== Activity ==
Please start at the first line of the records beneath and quote each line exactly, ending with the line containing "namespace Sys2Proof.Machine".
- - - - -
-- ==== Sys2Proof/Machine/Request.lean ====
section
/-! DEFINITION. Requests on their way: translation walks, loads performed and landed, stores and atomics performed, errors and timeouts, and the completion of checkpoints (R94 to R102, R113 to R117, R129 to R136, R152, R173, R186, R332 to R336, R433). -/

namespace Sys2Proof.Machine

/-! ### Results of a load (R121, R166, R174, R175, R208) -/

/-- Bytes of an element: the hart's own withheld stores of earlier bundles over memory (R124); and its poison. -/
def State.elemBytes (s : State) (e : Elem) : List Byte × Bool :=
  match e.loc with
  | none => ([], false)
  | some l =>
    let bs := (List.range e.size).map fun i => match (e.own.getD i none) with
      | some b => b
      | none => s.unitByte l.unit (l.addr + i)
    (bs, e.ownPoi || (e.own.any (fun o => o.isNone) && s.locPoisoned l e.size))

/-- What an element has read, or would read now. -/
def State.elemTook (s : State) (e : Elem) : List Byte × Bool := e.took.getD (s.elemBytes e)

/-- Elements of a landing with index `i`, their bytes joined. -/
def State.joined (s : State) (l : Landing) (i : Nat) : List Byte × Bool :=
  let es := (l.elems.filter fun e => e.idx = i).map s.elemTook
  (es.flatMap fun e => e.1, es.any fun e => e.2)

def Landing.indices (l : Landing) : List Nat := (l.elems.map fun e => e.idx).eraseDups

/-- The value of an element of a vector load (R208). -/
def vectorValue (ty : Ty) (bo i : Nat) (bs : List Byte) : Cell :=
  match ty with
  | .s6 | .z6 => vecLoad ty (leNat bs / 2 ^ ((2 * bo + 6 * i) % 8))
  | _ => vecLoad ty (leNat bs)

/-- The writes of a load that is performed now, and whether it raises DRANGE. -/
def State.loadResults (s : State) (l : Landing) : List LandW × Bool :=
  match l.kind with
  | .scalar r ty => let b := s.joined l 0; ([⟨some r, 0, ty.extend (leNat b.1), b.2⟩], false)
  | .header r wd => let b := s.joined l 0; ([⟨some r, 0, headerSummary wd.val b.1, b.2⟩], false)
  | .vector v ty bo =>
    (l.indices.map fun i => let b := s.joined l i; ⟨none, v.cell i, (vectorValue ty bo i b.1).setWidth 64, b.2⟩, false)
  | .blocks v w8 fb _ vl =>
    let bs := l.indices.map fun k => let b := s.joined l k; (k, decodeBlock w8 b.1, b.2)
    let live := fun (k j : Nat) => decide (64 * (fb + k) + j < vl)
    (bs.flatMap fun b => ((List.range 64).filter (live b.1)).map fun j =>
        ⟨none, v.cell (64 * (fb + b.1) + j), (widenBf (b.2.1.getD j (0, false)).1).setWidth 64, b.2.2⟩,
      bs.any fun b => !b.2.2 && (List.range 64).any fun j => live b.1 j && (b.2.1.getD j (0, false)).2)
  | .quotient _ | .old _ | .tail _ | .pref => ([], false)

/-! ### Updating landings -/

def Hart.updLand (h : Hart) (id : Nat) (f : Landing → Landing) : Hart :=
  { h with land := h.land.map fun l => if l.id = id then f l else l }
def State.updLand (n : HartId) (id : Nat) (f : Landing → Landing) (s : State) : State := s.updHartAt n fun h => h.updLand id f
def Hart.dropLand (h : Hart) (id : Nat) : Hart := { h with land := h.land.filter fun l => l.id ≠ id }
def Hart.updXlat (h : Hart) (id : Nat) (f : Xlat → Xlat) : Hart := { h with xl := h.xl.map fun x => if x.id = id then f x else x }

/-! ### Walks (R112, R114, R126) -/

/-- Sends a located load, or holds it behind an acquire (R135). -/
def State.dispatchLoad (n : HartId) (l : Landing) (s : State) : State :=
  if (s.hartAt n).acquireHolds l.ser then s.updLand n l.id fun _ => l
  else s.updLand n l.id fun _ => s.sendLoad n s.now l

/-- The trap of a fault that a walk, or a later element, meets. -/
def Landing.trapOf (l : Landing) (f : MemFault) (e : Word) : TrapRec :=
  ⟨f.cause, l.pc, reqAddr (l.elems.map fun x => (x.idx, x.va, x.size)) e, auxMem f.reason f.level l.space .load l.head, false⟩

/-- A fault ends the translation of a request: a BDEC still checks the headers of the blocks before it (R173). -/
def State.walkFault (n : HartId) (l : Landing) (f : MemFault) (e : Word) (s : State) : State :=
  let h := s.hartAt n
  let t := l.trapOf f e
  let bad := ((l.elems.find? fun x => x.va = e).map fun x => x.idx).getD 0
  let good := l.elems.filter fun x => x.idx < bad
  let reqs := good.map fun x => (x.va, x.size)
  let stop := fun s : State => s.updHartAt n fun h =>
    (h.dropLand l.id).updXlat l.id fun x => { x with walking := false, due := s.now, fault := some t }
  match l.kind with
  | .blocks .. =>
    match s.translateAll n h.launchId .g .load reqs with
    | .all ls =>
      if good = [] then stop s
      else
        let es := (good.zip ls).map fun x => mkElem { h with ser := l.ser } (x.1.idx, x.1.va, x.1.size) (some x.2)
        let s := s.updHartAt n fun h => h.updXlat l.id fun x => { x with fault := some t }
        s.dispatchLoad n { l with elems := es, walking := false, failed := badElem es }
    | _ => stop s
  | _ => stop s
- - - - -
== Task result ==
-- ==== Sys2Proof/Machine/Request.lean ====
section
/-! DEFINITION. Requests on their way: translation walks, loads performed and landed, stores and atomics performed, errors and timeouts, and the completion of checkpoints (R94 to R102, R113 to R117, R129 to R136, R152, R173, R186, R332 to R336, R433). -/

namespace Sys2Proof.Machine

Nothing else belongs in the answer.